Еще один общий сюжет — издевательство сильного над потерявшим силу — В.Б. Катаев выделяет в рассказах «Новый год»24 Лейкина и «Торжество победителя» Чехова.
В обоих рассказах герой, добившийся положения в обществе и богатства, издевается над когда-то тоже успешным, но теперь потерявшим влияние человеком. Совпадают даже способы издевательства: съесть или выпить что-то несъедобное, изобразить нечто унизительное. В обоих рассказах появляется тема младшего по статусу человека, которого заставляют сделать что-то приятное для богача: разорившийся купец заставляет сына прочитать стишок (в рассказе «Новый год» 1879 года появляется такой же мальчик, со слезами на глазах читающий поздравительные стихи), в «Торжестве победителя» уже взрослый сын одного из сотрудников с радостью скачет вокруг стола и кукарекает, предвкушая получение новой должности в награду.

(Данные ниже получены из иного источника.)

-- ==== Sys2Proof/Machine/Modulation.lean ====
section
/-!
DEFINITION. Modulation and cell balance (spec/05): carriers, composition, sort and select, joining, refresh,
re-weaving and alignment.
-/
namespace Sys2Proof.Machine

/-! ### Slewing -/

/-- One period's part of Δ (R104). -/
def slewPart (s : State) (n : Nat) (r : Int) : Int :=
  let p := nominal s n
  let w := s.get (R.MOD_OPT_SLEW n)
  let lim := if w = 0 then p / 4 else min (p / 4) (w * p / 1024)
  clampInt (-(lim : Int)) lim r

/-! ### The pulses of a stitch -/

/-- f16 of a composed reference (R102). -/
def f16Of (r : Int) : Nat := if r = 32767 then 65536 else (r + 32768).toNat

/-- t_on of a fraction in a period of `p` steps after the minimum pulse of R103, and whether a pulse was suppressed. -/
def onSteps (s : State) (n p f : Nat) : Nat × Bool :=
  let t := f * p / 65536
  let m := 32 * s.get (R.MOD_OPT_MINPW n)
  if 0 < t ∧ t ≤ m then (0, true)
  else if 0 < p - t ∧ p - t ≤ m then (p, true)
  else (t, false)

/-- The steps at which R102 turns a stitch of seam `n` HIGH and LOW in its period of `p` steps. HIGH throughout has no end in
it. -/
def pulse (s : State) (n p f : Nat) : Nat × Nat :=
  let t := (onSteps s n p f).1
  let a := if s.on (R.MOD_CAR_SHAPE n) then p - t else (p - t) / 2
  if t = p then (0, 2 * p) else (a, a + t)

/-- The level that R102 gives a stitch of seam `n` at a step of its period of `p` steps. -/
def levelAt (s : State) (n p f step : Nat) : Nat :=
  let h := pulse s n p f
  if h.1 ≤ step ∧ step < h.2 then 2 else 1

/-- MOD_CNT.SUPPR of seam `n`: once a period for each of its running stitches `ks` whose pulse is suppressed, by the
fraction in force at the start of the period or by one applied at an update instant within it (R103): `of` says which. -/
def countSuppressed (n : Nat) (of : Fraction → Nat) (ks : List Nat) (s : State) : State :=
  forL ks (fun k a =>
    let c := carrier a n
    if c.joined.contains k && a.get (R.STI_STATE_STATE k) == stRUN && !c.suppr.contains k
        && (onSteps a n (fraction a k).per (of (fraction a k))).2 then
      (setCarrier a n { c with suppr := k :: c.suppr }).inc (R.MOD_CNT_SUPPR n)
    else a) s

/-! ### Composition (R22, R381) -/

/-- The contribution of a seam of type `ty` with composed reference `r` to slot `k` (Table 2.1). -/
def contribution (ty k : Nat) (r : Int) : Int :=
  if ty = tBRIDGE ∧ k = 1 then sat16 (-r) else r

/-- The composed reference of a seam as SEAM_STATE.OUT holds it. -/
def outOf (s : State) (n : Nat) : Int := q15 (s.get (R.SEAM_STATE_OUT n))

/-- OUT and SAT of a seam take a sum (R22). -/
def putOut (n : Nat) (sum : Int) (s : State) : State :=
  (s.put (R.SEAM_STATE_OUT n) (satCode sum)).flag (R.SEAM_STATE_SAT n) (sum != sat16 sum)

/-- Every seam and stitch below `n` composed, top-down, from its OUT; the children of a STACK follow its selection
instead (R23). -/
def composeBelow : Nat → Nat → State → State
  | 0, _, s => s
  | f + 1, n, s =>
    let ty := seamType s n
    forL (List.range (s.get (R.SEAM_DESC_NCHILD n))) (fun k a =>
      let c := childCode a n k
      let r := contribution ty k (outOf a n)
      if isStitchCode c then (if ty = tSTACK then a else setNext c (f16Of r) a)
      else
        let m := c - 0x80
        if ty = tSTACK then composeBelow f m a
        else composeBelow f m (putOut m (r + a.sget (R.SEAM_OFS_OFS m)) (a.put (R.SEAM_REF_REF m) (code 16 r)))) s

/-- Composition at an update instant of seam `n`. -/
def compose (n : Nat) (s : State) : State :=
  let p := s.get (R.SEAM_DESC_PARENT n)
  let s1 :=
    if p = 0 then putOut n (s.sget (R.SEAM_REF_REF n) + s.sget (R.SEAM_OFS_OFS n)) s
    else if seamType s p = tSTACK then s
    else
      let r := contribution (seamType s p) (slotOf s p (seamCode n)) (outOf s p)
      putOut n (r + s.sget (R.SEAM_OFS_OFS n)) (s.put (R.SEAM_REF_REF n) (code 16 r))
  composeBelow 64 n s1

/-! ### Sort and select (R109–R112) -/

/-- One candidate: its child code, slot, levels, rank key and request. -/
structure Cand where
  child : Nat
  slot  : Nat
  lv    : Nat
  v     : Nat
  key   : Int
  bst   : Bool
  deriving DecidableEq, Repr

/-- Does a child count as capable and joined (R109)? -/
def counts (s : State) (n c : Nat) : Bool :=
  if isStitchCode c then capable s c && (carrier s n).joined.contains c && s.get (R.STI_STATE_STATE c) == stRUN
  else decide (0 < s.get (R.SEAM_CAP_CAP (c - 0x80))) && decide (1 ≤ s.get (R.SEAM_CAP_LEVELS_AVL (c - 0x80)))

/-- Does a child rank behind in the sort because a bootstrap request is pending (R110)? -/
def childBst (s : State) (c : Nat) : Bool :=
  (stitchesOf s c).any (fun n => capable s n && s.on (R.STI_STATE_BSTREQ n))

/-- Ranks before (R110). -/
def Cand.before (chg : Bool) (a b : Cand) : Bool :=
  if a.bst != b.bst then !a.bst
  else if a.key != b.key then (if chg then decide (a.key < b.key) else decide (b.key < a.key))
  else decide (a.slot < b.slot)

/-- Insert into a ranked list. -/
def rankIn (chg : Bool) (c : Cand) : List Cand → List Cand
  | [] => [c]
  | d :: t => if c.before chg d then c :: d :: t else d :: rankIn chg c t

/-- The walk of R110: full children, in order, and what remains. -/
def walk : List Cand → Nat → List Nat × Nat
  | [], rem => ([], rem)
  | c :: t, rem =>
    if c.lv * 65536 ≤ rem then
      let r := walk t (rem - c.lv * 65536)
      (c.child :: r.1, r.2)
    else walk t rem

/-- Undo swaps until the limit holds (R111). -/
def limitSwaps : Nat → List Cand → List Nat → Nat → List Nat → List Nat
  | 0, _, _, _, full => full
  | f + 1, cand, prev, lim, full =>
    let enter := cand.filter (fun c => full.contains c.child && !prev.contains c.child)
    let leave := cand.filter (fun c => prev.contains c.child && !full.contains c.child)
    if min enter.length leave.length ≤ lim then full
    else match enter.reverse.find? (fun e => leave.any (fun l => l.lv == e.lv)) with
      | some e => match leave.find? (fun l => l.lv == e.lv) with
        | some l => limitSwaps f cand prev lim (l.child :: full.filter (· != e.child))
        | none => full
      | none => full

Оба рассказа соотносятся с календарным циклом. О «святочной продукции», весьма многочисленной у Лейкина, Е.В. Душечкина пишет: «Скука, ложь и алчность царят здесь и заражают собой всех окружающих — слуг, гостей, детей»25. Купец, добившийся высокого положения и потому презирающий всех остальных, — постоянный герой лейкинских рассказов.
Чехов делает главными героями не купцов, а чиновников и добавляет мотив личной мести: Козулин издевается над Курицыным так же, как тот раньше издевался над ним, хотя и другим младшими по чину он приказывает его забавлять. В первой «осколочной» редакции страдания молодого Козулина были усилены — его мать умирала от гнева Курицына (как Башмачкин в «Шинели»), Курицын забирал у него невесту Оленьку (мотив, распространенный в малой прессе в целом, ср., например, рассказ Чехова «Дурак»), фамилия начальника также была более комичной — Куроцапов.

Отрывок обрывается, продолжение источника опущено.